La corteccia prefrontale è deputata a varie funzioni: il controllo degli impulsi e delle emozioni, la capacità di pianificare e organizzare, l’interazione con i nostri simili e tutto ciò che si tende a chiamare il comune buon senso. Una caratteristica importante della corteccia prefrontale è l’abilità di formulare ipotesi e testare teorie, capacità favorita dall’evoluzione per la sua funzione protettiva, senza la quale, prima di agire, non saremmo in grado di immaginare (e valutare) le possibili conseguenze dei nostri comportamenti.
Quando riceve informazioni dal mondo esterno, di qualunque tipo esse siano, pertanto, un adolescente non le organizza e non le comprende nello stesso modo degli adulti. A causa del disallineamento temporale fra lo sviluppo del sistema limbico e quello della corteccia prefrontale, a sedici anni siamo letteralmente in balìa delle nostre emozioni, particolarmente intense a causa degli scombussolamenti ormonali legati a un sistema limbico in pieno rafforzamento, ma non siamo ancora in grado di controllarle appieno, per colpa di una corteccia prefrontale per così dire sottosviluppata.
Ecco perché non proveremo più quello che provavamo a sedici anni: perché ora che l’adolescenza è finita da tempo il nostro cervello è qualcosa di significativamente diverso, più equilibrato, che spesso non è nemmeno più capace di generare nei ricordi il subbuglio di emozioni urlate al megafono nella nostra testa – sempre nei momenti meno opportuni.

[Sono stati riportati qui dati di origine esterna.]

-- ==== Sys2Proof/Machine/PeatTick.lean ====
section
/-! DEFINITION. What a tick adds to the open Peat interval (R371): histogram bins, extremes and coverage. -/

namespace Sys2Proof.Machine

/-- Index of the first of rising thresholds that x lies below; their number where there is none. -/
def binOf (x : Int) (ts : List Int) : Nat := (ts.takeWhile (fun t => decide (t ≤ x))).length

/-- One count of bin b of histogram h. -/
def Interval.count (i : Interval) (h b : Nat) : Interval :=
  { i with bins := NMap.put (fun _ => 0) i.bins (16 * h + b) (i.bin h b + 1) }

/-- An extreme that was not observed. -/
def noExt : Int × Nat := (-32768, 0)

/-- Extreme x takes value v where nothing was observed or `better` says so; the first of equals keeps its time. -/
def Interval.note (i : Interval) (x : Nat) (v : Int) (secs : Nat) (better : Int → Int → Bool) : Interval :=
  let take := match i.ext.find? (fun e => e.1 = x) with
    | some (_, w, _) => better (sat16 v) w
    | none => true
  if take then { i with ext := NMap.put (fun _ => noExt) i.ext x (sat16 v, secs) } else i

def lower (a b : Int) : Bool := decide (a < b)
def higher (a b : Int) : Bool := decide (b < a)

/-- Least I_eff of the enabled slots converged by their own estimates (R169); 0 for none. -/
def State.dirIso (s : State) (d : Dir) : Int :=
  let l := (s.enabled d).filter (fun n => (s.echoRec d n).converged)
  match l with
  | [] => 0
  | n :: t => t.foldl (fun m k => minI m (s.echoRec d k).iEff) (s.echoRec d n).iEff

/-- Bin of a slot's output power. -/
def State.powerBin (s : State) (i : TickIn) (d : Dir) (n : Nat) : Nat :=
  if !s.slotOpen d n then 0
  else
    let x := meters i (slotKey d n)
    let over_ := maxOver (s.txBr d) (fun t => poutOf (brIn x t) + s.gTx d t - s.l2Eff d (govOf n) t) (-100000)
    1 + binOf over_ [-1000, -100]

/-- Bin of a governor's gain. -/
def State.gainBin (s : State) (d : Dir) (n : Nat) : Nat := binOf (s.gApp d n - s.target d (govOf n)) [-2000, -600, -50]

/-- Bin of a direction's isolation. -/
def State.isoBin (s : State) (d : Dir) : Nat :=
  if !(s.enabled d).any (fun n => (s.echoRec d n).converged) then 0
  else 1 + binOf (s.dirIso d) [6000, 7000, 8000, 9000, 10000, 11000]

/-- Bin of a direction's noise floor. -/
def State.noiseBin (s : State) (d : Dir) : Nat :=
  if (s.enabled d).any (fun n => s.nfIsDefault d n) then 0
  else
    let top := maxOver (s.enabled d) (fun n => maxOver (s.txBr d) (fun t => s.nDens d n t) (-13107200)) (-13107200)
    1 + binOf (top - qOfCenti (s.fldS Reg.ECHO_NF_DEFAULT (16 * d.num) 16)) [-196608, 0, 196608, 393216, 655360, 1310720]

/-- The bins of one direction. -/
def State.dirBins (s : State) (i : TickIn) (d : Dir) (v : Interval) : Interval :=
  let v := govNums.foldl (fun v g =>
    let n := s.govSlot d g
    if s.slotEn d n then
      (v.count (16 * d.num + g) (s.powerBin i d n)).count (32 + 16 * d.num + g) (s.gainBin d n)
    else v) v
  if (s.enabled d).isEmpty then v else (v.count (64 + d.num) (s.isoBin d)).count (66 + d.num) (s.noiseBin d)

/-- Thresholds of T_max in 0.01 °C and of the VD_CORE command in mV. -/
def tempSteps : List Int := [-2000, 0, 2000, 4000, 6000, 8000, 9000, 10000, 10500, 11000, 11500, 11800, 12500, 13000, 14000]
def coreSteps : List Int := [575, 600, 625, 650, 700, 750, 800]

/-- The largest predicted lane output less the lane's locked maximum. -/
def State.laneOver (s : State) : Option Int :=
  let one (d : Dir) (t : Nat) : List Int :=
    match (if t = 0 then (s.govDir d).pred0 else (s.govDir d).pred1) with
    | some p => [p - s.lock.outMax (laneOf d t)]
    | none => []
  match one .dl 0 ++ one .dl 1 ++ one .ul 0 ++ one .ul 1 with
  | [] => none
  | x :: t => some (t.foldl maxI x)

/-- The interval after a tick. -/
def State.peatTick (s : State) (i : TickIn) : State :=
  let v := s.peat.openI
  let secs := s.peat.opsec - v.openedAt
  let v := s.dirBins i .ul (s.dirBins i .dl v)
  let v := (v.count 68 (binOf s.tMax tempSteps)).count 69 (binOf (s.vcoreCmd : Nat) coreSteps)
  let v := ((v.note 0 s.tMax secs higher).note 1 s.tMax secs lower).note 2 (s.vinMv : Nat) secs lower
  let v := if s.dirIso .dl = 0 then v else v.note 3 (s.dirIso .dl) secs lower
  let v := if s.dirIso .ul = 0 then v else v.note 4 (s.dirIso .ul) secs lower
  let v := v.note 5 (i.mTick : Nat) secs lower
  let v := match s.laneOver with
    | some x => v.note 6 x secs higher
    | none => v
  { s with peat := { s.peat with
      openI := { v with cover := satAdd 4294967295 v.cover 1 }, frozenN := if s.peat.frozen then min 100000 (s.peat.frozenN + 1) else 0 } }

end Sys2Proof.Machine
end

Tutto ciò, probabilmente, si riflette anche nella proverbiale frase che caratterizza il rapporto adulti – ragazzi: “Tu non mi capisci“. E non soltanto è perfettamente vero, ma è altrettanto vero che, se per magia mi ritrovassi davanti la me stessa di quando avevo sedici anni, non potremmo fare a meno di dirci l’un l’altra esattamente la stessa cosa.